The Reserve Bank of India (RBI) has released a report by the Internal Working Group (IWG) to review the liquidity management framework. Liquidity management operations are crucial for monetary policy, and it’s essential to have a robust framework in place. The report suggests several changes to improve the existing framework.

Discontinuation of 14-Day Variable Rate Repo/Reverse Repo

The IWG report recommends discontinuing the 14-day variable rate repo/reverse repo (VRR/VRRR) as the main operation. Banks are hesitant to park surplus liquidity for this duration, and it’s challenging to make precise liquidity forecasts for 14 days. The report suggests conducting the main operation at a weekly interval, combined with fine-tuning operations of varying tenors as needed. This change should help smooth out liquidity management.

Retention of Weighted Average Call Rate (WACR)

The IWG recommends retaining the weighted average call rate (WACR) as the operating target. However, a reduction in activity in the overnight call money segment raises concerns, as it decreases the central bank’s control over short-term interest rates. The width of the corridor is a trade-off between volatility in short-term interest rates and activity in the overnight inter-bank market. A narrower corridor can lead to reduced volatility but also lower inter-bank activity.

Balancing Corridor Width and Inter-Bank Activity

The IWG report notes that the narrowing of the corridor coincided with a declining share of call money in the total overnight money market volume. It’s essential to strike a balance between the two. The current corridor width of 50 bps is narrower than many emerging economy central banks. A detailed empirical investigation is necessary to weigh the pros and cons of continuing with the current width.

Minimum Reserve Requirement and Averaging

In a corridor system, the minimum reserve requirement and averaging help stabilize interest rates in the call money market. However, this mechanism has almost ceased toreminder operate in India. Banks rarely maintain daily reserve balances below 95% of the prescribed cash reserve ratio, making a strong case for lowering the daily minimum reserve requirement. This would give banks enough room to arbitrage, stabilizing short-term interest rates and limiting the need for fine-tuning operations.

Participation of Standalone Primary Dealers (SPDs)

The IWG has rejected the demand to provide access to the marginal standing facility (MSF) to standalone primary dealers (SPDs). However, their participation in the call money market should be reviewed urgently. SPD operations in the call money market impart considerable volatility to call rates. They should be gradually phased out from the call money market, and other borrowing and lending facilities could be provided to them for their smooth operations.

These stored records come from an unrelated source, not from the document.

/-- N2, or N1 of a TU3 (R227, R228). -/
def Device.tcN2 (d : Device) (k v : Nat) : Device :=
  (fun r : Run =>
    (d.onTc k (fun x => { x with n2Run := r })).when (r.accepts 3) (·.put (tcBase k + 0x2C) 24 8 r.val))
  ((d.tc k).n2Run.next v)

/-- The K4 byte of a tributary (R226): its bit 1 counts while the accepted label is 101. -/
def Device.tcK4 (d : Device) (k : Nat) (b : Byte) : Device :=
  if (d.tc k).lblOk && decide (d.get (tcBase k + 0x2C) 0 8 = 5) then
    (d.onTc k (fun x => x.k4 (decide (b.toNat ≥ 128)))).tcExtLabel k
  else (d.onTc k TcSt.k4Off).put (tcBase k + 0x2C) 16 1 0

/-- The errors and far-end reading of a tributary's VC (R224, R228, R317, R406). -/
def Device.tcErrors (d : Device) (k bip rei : Nat) : Device :=
  ((((d.onTc k (fun x => { x with bipLast := bip })).rawCount k 0 bip).rawCount k 1 rei).sfErrors (.tc k) bip).pmBlock k
    (decide (bip > 0)) (decide (rei > 0))

/-- The path overhead of a TU11, TU12 or TU2 in NORM (R224 to R231). -/
def Device.tcOverhead (d : Device) (k : Nat) (o : LoPohObs) : Device :=
  (((((((d.tcErrors k o.bip (o.v5.toNat / 32 % 2)).tcRfi k (decide (o.v5.toNat / 16 % 2 = 1))).tcLabel k (o.v5.toNat / 2 % 8)).tcK4
    k o.k4).tcLabelJudge k).tcRdi k
    (8 * (o.v5.toNat % 2) + (if bitAt (d.tc k).rxCfg 27 then o.k4.toNat / 2 % 8 else 0))).tcN2 k o.n2.toNat).tcTrace k o.j2

/-- The path overhead of a TU3 in NORM (R228). -/
def Device.tu3Overhead (d : Device) (k : Nat) (o : LoPohObs) : Device :=
  (((((d.tcErrors k o.bip (beiIn (o.g1.toNat / 16))).tcLabel k o.c2.toNat).tcLabelJudge k).tcRdi k (o.g1.toNat / 2 % 8)).tcN2 k
    o.n2.toNat).tcTrace k o.j2

/-! The pointer periods of a tributary. -/

/-- A VC of tributary `k` is complete: its path overhead (R223 to R231). -/
def Device.tcCont (k : Nat) (d : Device) (c : List Byte) : Device :=
  (fun tu3 : Bool =>
    (fun o : LoPohObs => if tu3 then d.tu3Overhead k o else d.tcOverhead k o) (loPohRead tu3 (d.tc k).bip c)
    |>.onTc k (fun s => { s with bip := some (loBip tu3 c) }))
  (d.tcType k == 3)

/-- Bytes of a tributary's payload area arrive: the VCs they complete. -/
def Device.tcUnits (d : Device) (k : Nat) (l : List Byte) : Device × List (List Byte) :=
  (fun x : Demux × List (List Byte) => (x.2.foldl (Device.tcCont k) (d.onTc k (fun s => { s with dem := x.1 })), x.2))
  ((d.tc k).dem.units (tcTop (d.tcType k) + 1) (l.map ([·])))

/-- Tributary `k` follows no VC. -/
def TcSt.stray (x : TcSt) : TcSt := { x with dem := {}, bip := none }

/-- The pointer word of a tributary (R220). -/
def Device.tcPointer (d : Device) (k w : Nat) : Device :=
  (fun p : Pi × PtrCount =>
    (d.onTc k (fun s =>
      if p.1.st = .norm then
        { s with pi := p.1, dem := (s.dem.follow (tcTop (d.tcType k) + 1) p.1 s.bip).1, just := p.1.just
                 bip := (s.dem.follow (tcTop (d.tcType k) + 1) p.1 s.bip).2 }
      else { s.stray with pi := p.1, just := 0 })).tcPtrCount k p.2)
  ((d.tc k).pi.period (d.tcRule k) w)

/-- The periods that end with VCs, or with AIS when `ais` says that none is located. -/
def Device.tcEnded (d : Device) (k : Nat) (ais : Bool) (cs : List (List Byte)) : List Ended :=
  if cs.isEmpty && ais then [{ ctx := k }] else cs.map (fun c => { ctx := k, bytes := some c, mark := (d.tc k).just })

/-- Tributary `k` is in NORM. -/
def Device.tcNorm (d : Device) (k : Nat) : Bool := decide ((d.tc k).pi.st = .norm)

/-- Bytes of the payload area, while the tributary locates its VC. -/
def Device.tcPart (d : Device) (k : Nat) (l : List Byte) : Device × List Ended :=
  if d.tcNorm k then (fun x : Device × List (List Byte) => (x.1, x.1.tcEnded k false x.2)) (d.tcUnits k l) else (d, [])

/-- A TU-3 in its carrier's container: two rows of the word before, then H1 to H3 and seven rows (R220 to R223). -/
def Device.tu3Frame (d : Device) (k : Nat) (b : List Byte) : Device × List Ended :=
  (fun x : Device × List Ended =>
    (fun d1 : Device =>
      (fun y : Device × List Ended => (y.1, x.2 ++ y.2 ++ (if x.2.isEmpty && !d1.tcNorm k then [{ ctx := k }] else [])))
      (d1.tcPart k ((justUnits (d1.tc k).just [b.getD 172 0] ((tu3Rows b 2 7).map ([·]))).flatMap id)))
    (x.1.tcPointer k ((b.getD 0 0).toNat * 256 + (b.getD 86 0).toNat)))
  (d.tcPart k (tu3Rows b 0 2))

/-- The V2 frame of a multiframe that is followed: the word of V1 and V2, then a quarter of the payload area. -/
def Device.tuWord (d : Device) (k : Nat) (v1 : Byte) (b : List Byte) : Device × List Ended :=
  (fun d1 : Device =>
    (fun y : Device × List Ended => (y.1, y.2 ++ (if d1.tcNorm k then [] else [{ ctx := k }]))) (d1.tcPart k (b.drop 1)))
  (d.tcPointer k (v1.toNat * 256 + (b.getD 0 0).toNat))

/-- A TU-11, TU-12 or TU-2 in frame `ph` of the multiframe: V1 to V4 first, then a quarter of the payload area; at V1 the receive side takes
its words, or stops (R216, R217, R220 to R223). -/
def Device.tuFrame (d : Device) (k ph : Nat) (b : List Byte) : Device × List Ended :=
  if ph = 0 then
    (fun d1 : Device =>
      if (d1.tc k).rx.runs then (d1.onTc k (fun s => { s with v1 := some (b.getD 0 0) })).tcPart k (b.drop 1) else (d1, []))
    ((d.tcRxStop k).when (d.tc k).rx.runs (·.tcLoadRx k))
  else
    match (d.tc k).v1 with
    | none => (d, [])
    | some v =>
      if ph = 1 then d.tuWord k v b
      else if ph = 2 then d.tcPart k ((justUnits (d.tc k).just [b.getD 0 0] ((b.drop 1).map ([·]))).flatMap id)
      else d.tcPart k (b.drop 1)
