/-- The oldest posted entry of a domain is an RMW and nothing answers (R70): it has had no effect. -/
def Device.rmwLost (d : Device) (m : Domain) : Option (Posted × Device) :=
  match popFor m (d.queueOf m) with
  | some (p, q) =>
    (match p.kind with
     | .rmw _ _ =>
       some (p, ((d.setQueue m q).refused { master := p.master, rmw := true, wide := wideReg p.addr } .timeout p.addr).raise
         { src := 22, addr := p.addr, master := p.master, access := 2, syndrome := 5 })
     | _ => none)
  | none => none

/-- Every posted write waiting for a domain takes effect, oldest first: the queue is at most `n` long. -/
def Device.drainDomain (d : Device) (m : Domain) : Nat → Device
  | 0 => d
  | n + 1 => (d.takePosted m).drainDomain m n

/-- A register command to the domain of an address: every write posted before it takes effect first (R69), while the domain runs.
DEDUCED, log entry 10. -/
def Device.drainFor (d : Device) (a : Nat) : Device :=
  match domainAt a with
  | some m => if d.bus.stopped.contains m then d else d.drainDomain m (d.queueOf m).length
  | none => d

/-- A 32-bit write that has its effect in the same command, in whichever domain the register stands: the writes posted before it
take effect first, then it is accepted and takes effect. In a stopped domain it stays posted.
DEDUCED, log entry 10. -/
def Device.cmdWrite (d : Device) (m a : Nat) (v : Word) : Device := ((d.drainFor a).busWrite m a 15 v).drainFor a

/-! The configuration CRC (R76 to R82). -/

/-- The address is covered configuration (R76). -/
def coveredAt (a : Nat) : Bool :=
  match rowOf a with
  | some r => r.cov && (r.acc == .rw || r.acc == .rwl)
  | none => false

/-- The CRC over all covered configuration in ascending address order.
PRESUMED, log entry 19. -/
def Device.cfgCrc (d : Device) : Word :=
  wd (crc32c (((List.range 0x190C000).map (4 * ·)).filter coveredAt |>.flatMap (fun a => wordBytesLE (d.rd a))))

/-- A bit error in the memory of covered configuration.
PRESUMED, log entry 19. -/
def Device.upset (d : Device) (e : Nat × Word) : Device := if coveredAt e.1 then d.wr e.1 (d.rd e.1 ^^^ e.2) else d

/-- The pass is the one to latch (R78).
DESIGN CHOICE, log entry 20. -/
def Device.crcLatch (d : Device) (crc : Word) : Device :=
  (fun d1 : Device =>
    (match d.crc.commitRec with | some k => (d1.opSteps k 1).opClose k .ok | none => d1).when (decide (d.bootPhase = 7))
      (·.extend 0x10 3 (sha12 (wordBytes crc))))
  ((((((({ d with crc := { d.crc with latchThis := false, commitRec := none } } : Device).wr 0x38 crc).setBit 0x50 0 true).setBit
    0x50 1 false).setBit 0x50 2 false).setBit 0x50 3 false).ev 0x54 0)

/-- A pass that is compared (R80, R82). -/
def Device.crcCompare (d : Device) (crc : Word) : Device :=
  if d.bit 0x50 0 && !d.bit 0x50 1 && !d.crc.dirtyPass then
    if crc = d.rd 0x38 then d.setBit 0x50 3 false
    else (((d.setBit 0x50 3 true).ev 0x54 1).inc 0x44).raiseSrc 25
  else d

/-- The end of a pass, with the bit errors since the last one.
PRESUMED, log entry 19. -/
def Device.passEnds (d : Device) (upsets : List (Nat × Word)) : Device :=
  (fun d1 : Device =>
    (fun crc : Word =>
      (fun d2 : Device =>
        { d2 with crc := { d2.crc with dirtyPass := false, latchThis := d2.bit 0x50 2 } })
      (if d1.bit 0x50 2 && d1.crc.latchThis && !d1.crc.dirtyPass then ((d1.wr 0x3C crc).incWrap 0x40).crcLatch crc
       else ((d1.wr 0x3C crc).incWrap 0x40).crcCompare crc))
    d1.cfgCrc)
  ((fun d1 : Device => tcRequeue d (selRequeue d d1)) (upsets.foldl Device.upset d))

/-- CFG_DIRTY has stayed 1 beyond CFG_DIRTY_LIMIT (R81).
DESIGN CHOICE, log entry 62. -/
def Device.dirtyLong (d : Device) : Device := if d.bit 0x50 1 then (d.ev 0x54 2).raiseSrc 26 else d

end Sys2Proof.Machine
end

Challenges in Achieving Operating Target

Large structural surplus liquidity in a corridor system can make it challenging to achieve the operating target. The WACR has often deviated from the policy rate and has hovered close to the lower/upper bound of the target. It’s essential to ensure that liquidity provided is in consonance with the monetary policy stance and does not impinge on the operating target.

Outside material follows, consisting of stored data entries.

-- ==== Sys2Proof/Machine/Tap.lean ====
section
/-! DEFINITION. The test access port (R680 to R682). -/

namespace Sys2Proof.Machine
open Sys2Proof

/-- The IDCODE register (R680). -/
def idcode : Word := 0x164409A7

/-- The cells of the boundary register (R681). -/
def boundaryCells : Nat := 1642

/-- The instruction codes of R680; every other value acts as BYPASS. -/
def tapCodes : List Nat := [0x00, 0x01, 0x02, 0x04, 0x05, 0x09, 0x0A, 0xFF]

/-- Update-IR loads an instruction (R680). -/
def TapSt.load (t : TapSt) (ir : Nat) : TapSt := { t with ir := if tapCodes.contains ir then ir else 0xFF }

/-- The boundary register takes what was shifted into it or what the pins show (R681). -/
def TapSt.cells (t : TapSt) (l : List Bool) : TapSt :=
  { t with boundary := l.take boundaryCells ++ List.replicate (boundaryCells - l.length) false }

/-- The register the instruction selects (R680). -/
def TapSt.reg (t : TapSt) : TapReg :=
  if t.ir = 0x01 then .idcode else if t.ir = 0x04 ∨ t.ir = 0x05 ∨ t.ir = 0xFF then .bypass else .boundary

/-- The boundary register alone sets the covered pins (R682). -/
def TapSt.drives (t : TapSt) : Bool := [0x00, 0x04, 0x05, 0x09, 0x0A].contains t.ir

/-- Every covered output is high-impedance (R682). -/
def TapSt.highz (t : TapSt) : Bool := t.ir == 0x04

end Sys2Proof.Machine
end

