-- ==== Sys2Proof/Machine/Dispatch.lean ====
section
/-! DEFINITION. Every command's meaning: one arm per constructor. -/

namespace Sys2Proof.Machine
open Sys2Proof
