/-- The pop commands. -/
def Obligations.QueuesPopTheirOldestEntry : Prop :=
  ∀ (s : State) (m : Nat), Ready s m →
    (∀ sl, sl < 16 → ∃ d, exec (.tcEventPop m sl) s = .next (acceptedFollowed s m d) ∧ d.tcQueue sl = (s.dev.tcQueue sl).drop 1 ∧
      (∀ k, k ≠ sl → d.tcQueue k = s.dev.tcQueue k) ∧ d = { s.dev with tcQueues := d.tcQueues }) ∧
    (∃ d, exec (.selEventPop m) s = .next (acceptedSettled s m d) ∧ d.land.queue = s.dev.land.queue.drop 1 ∧
      d = { s.dev with land := { s.dev.land with queue := d.land.queue } }) ∧
    (∃ d, exec (.tcaPop m) s = .next (acceptedSettled s m d) ∧ d.pm.tca = s.dev.pm.tca.drop 1 ∧
      d = { s.dev with pm := { s.dev.pm with tca := d.pm.tca } }) ∧
    (∃ d, exec (.tracerPop m) s = .next (accepted s m d) ∧ d.tracer.fifo = s.dev.tracer.fifo.drop 1 ∧
      d = { s.dev with tracer := { s.dev.tracer with fifo := d.tracer.fifo } })

/-- The tracer's tags, the snapshots of the slot counters, and the histogram clear.
Where the rules leave a point open it follows the model's own choice, log entries 2 and 58. -/
def Obligations.TagsEndInTheFifoAndSnapshotsCopyTheSlots : Prop :=
  ∀ (s : State), Live s →
    (∀ m, Ready s m →
      (∀ sl, sl < 16 → ∃ d, exec (.slotSnap m sl) s = .next (acceptedFollowed s m d) ∧
        d.rds (sliceBase sl + 0xA10) 30 = (s.dev.slot sl).words ∧ d.rd (sliceBase sl + 0xA04) = s.dev.rd (sliceBase sl + 0xA04) + 1 ∧
        d.bit 0xA0018 3 = true ∧ OnlyRegs s.dev d ∧
        (∀ a, a ≠ 0xA0018 → a ≠ sliceBase sl + 0xA04 → (a < sliceBase sl + 0xA10 ∨ sliceBase sl + 0xA88 ≤ a) → d.rd a = s.dev.rd a)) ∧
      (∃ d, exec (.slotSnapAll m) s = .next (accepted s m d) ∧ d.bit 0xA0018 3 = true ∧ OnlyRegs s.dev d ∧
        (∀ sl, sl < 16 → d.rds (sliceBase sl + 0xA10) 30 = (s.dev.slot sl).words ∧
          d.rd (sliceBase sl + 0xA04) = s.dev.rd (sliceBase sl + 0xA04) + 1)) ∧
      (∃ d, exec (.histClr m) s = .next (accepted s m d) ∧ (∀ p b, p < 5 → b < 64 → d.rd (histAddr p b) = 0) ∧
        OnlyRegs s.dev d ∧ (∀ a, (a < 0xA1000 ∨ 0xA1500 ≤ a) → d.rd a = s.dev.rd a)) ∧
      (∀ x : SlotSt, x.words.length = 30)) ∧
    (∀ m v r, Ready s m → rowOf 0xA0010 = some r → s.dev.refusal 0xA0010 ⟨.tracer, 0, 0x10⟩ r (setFld v 0 1 1) = none →
      ∃ d, exec (.tracerEnable m v) s = .next (accepted s m d) ∧ d.rd 0xA0010 = setFld v 0 1 1 ∧ d.bit 0xA0010 0 = true ∧
        d.tracer = s.dev.tracer ∧ KeepsBut [0xA0010, 0x50] s.dev d) ∧
    (∀ m v r, Ready s m → rowOf 0xA0010 = some r → s.dev.refusal 0xA0010 ⟨.tracer, 0, 0x10⟩ r (setFld v 0 1 0) = none →
      s.dev.bit 0xA0010 0 = true →
      ∃ d, exec (.tracerDisable m v) s = .next (accepted s m d) ∧ d.rd 0xA0010 = setFld v 0 1 0 ∧ d.tracer.flying = [] ∧
        d.rd 0xA003C = wd (satAdd 32 (s.dev.rd 0xA003C).toNat s.dev.tracer.flying.length) ∧ d.bit 0xA0018 2 = true ∧
        d.tracer.fifo = s.dev.tracer.fifo ∧ KeepsBut [0xA0010, 0xA003C, 0xA0018, 0x50] s.dev d) ∧
    (∀ (o : TagObs) sl n, s.dev.tracer.flying.find? (fun t => t.1 == o.id) = some (o.id, sl, n) →
      ∃ d, exec (.tagEnd o) s = .next (after s d) ∧ d.tracer.flying = s.dev.tracer.flying.filter (fun t => t.1 != o.id) ∧
        (s.dev.tracer.fifo.length < 4096 → ∃ e, d.tracer.fifo = s.dev.tracer.fifo ++ [e] ∧ e.length = 8 ∧
          fld (nthWord e 0) 0 16 = o.id % 65536 ∧ (∀ j, j < 6 → nthWord e (j + 1) = wd ((o.stamps.getD j none).getD 0)) ∧
          bitAt (nthWord e 7) 19 = false) ∧
        (4096 ≤ s.dev.tracer.fifo.length → d.tracer.fifo = s.dev.tracer.fifo ∧
          d.rd 0xA0038 = wd (satAdd 32 (s.dev.rd 0xA0038).toNat 1) ∧ d.bit 0xA0018 1 = true) ∧
        (∀ p a b, p < 5 → o.stamps.getD p none = some a → o.stamps.getD (p + 1) none = some b →
          d.rd (histAddr p (min 63 ((b + 2 ^ 32 - a % 2 ^ 32) % 2 ^ 32 / 2 ^ s.dev.get 0xA0024 (5 * p) 5))) =
            wd (satAdd 32 (s.dev.rd (histAddr p (min 63 ((b + 2 ^ 32 - a % 2 ^ 32) % 2 ^ 32 / 2 ^ s.dev.get 0xA0024 (5 * p) 5)))).toNat 1)) ∧
        OnlyRegs s.dev { d with tracer := s.dev.tracer }) ∧
    (∀ (o : TagObs) sl n, s.dev.tracer.flying.find? (fun t => t.1 == o.id) = some (o.id, sl, n) → s.dev.tracer.fifo.length < 4096 →
      ∃ d, exec (.tagTimeout o) s = .next (after s d) ∧ d.rd 0xA0040 = wd (satAdd 32 (s.dev.rd 0xA0040).toNat 1) ∧
        ∃ e, d.tracer.fifo = s.dev.tracer.fifo ++ [e] ∧ bitAt (nthWord e 7) 19 = true ∧ nthWord e 6 = 0)
/-- Enabling, draining and the transmitter of a lane.
Where the rules leave a point open it follows the model's own choice, log entries 11 and 24. -/
def Obligations.LaneEnablesDrainsAndTransmits : Prop :=
  ∀ (s : State) (n : Nat), Live s → n < 64 →
    (∀ m v r, Ready s m → rowOf (laneBase n + 0x10) = some r →
      s.dev.refusal (laneBase n + 0x10) ⟨.lane, n, 0x10⟩ r (setFld v 0 1 1) = none → s.dev.laneCtlBad n (setFld v 0 1 1) = false →
      s.dev.laneEna n = false → (s.dev.lane n).draining = false →
      ∃ d, exec (.laneEnable m n v) s = .next (acceptedFollowed s m d) ∧ d.rd (laneBase n + 0x10) = setFld v 0 1 1 ∧
        (d.lane n).rxOn = true ∧ (d.lane n).sdh.st = .hunt ∧ d.bit (laneBase n + 0x14) 1 = false ∧
        (∀ o ∈ [0x4000, 0x4024, 0x4028], d.rd (laneBase n + o) = 0) ∧ (∀ k, k ≠ n → d.lane k = s.dev.lane k) ∧
        KeepsBut ([0x10, 0x14, 0x4000, 0x4024, 0x4028, 0x4054].map (laneBase n + ·) ++ [0x50]) s.dev d) ∧
    (∀ m v r, Ready s m → rowOf (laneBase n + 0x10) = some r →
      s.dev.refusal (laneBase n + 0x10) ⟨.lane, n, 0x10⟩ r (setFld v 0 1 0) = none → s.dev.laneCtlBad n (setFld v 0 1 0) = false →
      s.dev.laneEna n = true →
      ∃ d, exec (.laneDisable m n v) s = .next (acceptedFollowed s m d) ∧ d.rd (laneBase n + 0x10) = setFld v 0 1 0 ∧
        (d.lane n).draining = true ∧ (d.lane n).margin = none ∧ (∀ k, k ≠ n → d.lane k = s.dev.lane k) ∧
        KeepsBut ([0x10, 0x4000, 0x4048].map (laneBase n + ·) ++ [0x50]) s.dev d) ∧
    ((s.dev.lane n).draining = true →
      ∃ d, exec (.laneDrainDone n) s = .next (followed s d) ∧ d.bit (laneBase n + 0x14) 1 = true ∧ d.bit (laneBase n + 0x18) 0 = true ∧
        (∀ o ∈ [0x4000, 0x4024, 0x4028], d.rd (laneBase n + o) = 0) ∧ (d.lane n).rxOn = false ∧ (d.lane n).txOn = false ∧
        (d.lane n).draining = false ∧ (d.lane n).sdh.st = .hunt ∧ (∀ k, k ≠ n → d.lane k = s.dev.lane k)) ∧
    (s.dev.laneEna n = true → s.dev.squelched n = false →
      ∃ d, exec (.laneTxStart n) s = .next (followed s d) ∧ exec (.txResume n) s = .next (followed s d) ∧
        (d.lane n).txOn = true ∧ d = s.dev.setLane n { s.dev.lane n with txOn := true }) ∧
    ((s.dev.bit (laneBase n + 0x10) 11 = true ∨ s.dev.acting = false) →
      ∃ d, exec (.txIdleAtFrameEnd n) s = .next (followed s d) ∧ (d.lane n).txOn = false ∧
        d = s.dev.setLane n (s.dev.lane n).idle)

Importance of Effective Liquidity Management

The central bank needs to have a tight control over the operating target for monetary policy impulses to transmit smoothly across the interest rate spectrum and asset classes. It’s crucial to examine the key issues that have impacted the efficacy of the liquidity management framework and address them suitably in the revised framework.

Conclusion

In conclusion, the IWG report provides valuable recommendations to improve the liquidity management framework. It’s essential to strike a balance between corridor width and inter-bank activity, lower the daily minimum reserve requirement, and phase out SPDs from the call money market. By addressing these issues, the RBI can develop a more effective liquidity management framework, ensuring smooth monetary policy transmission and maintaining financial stability.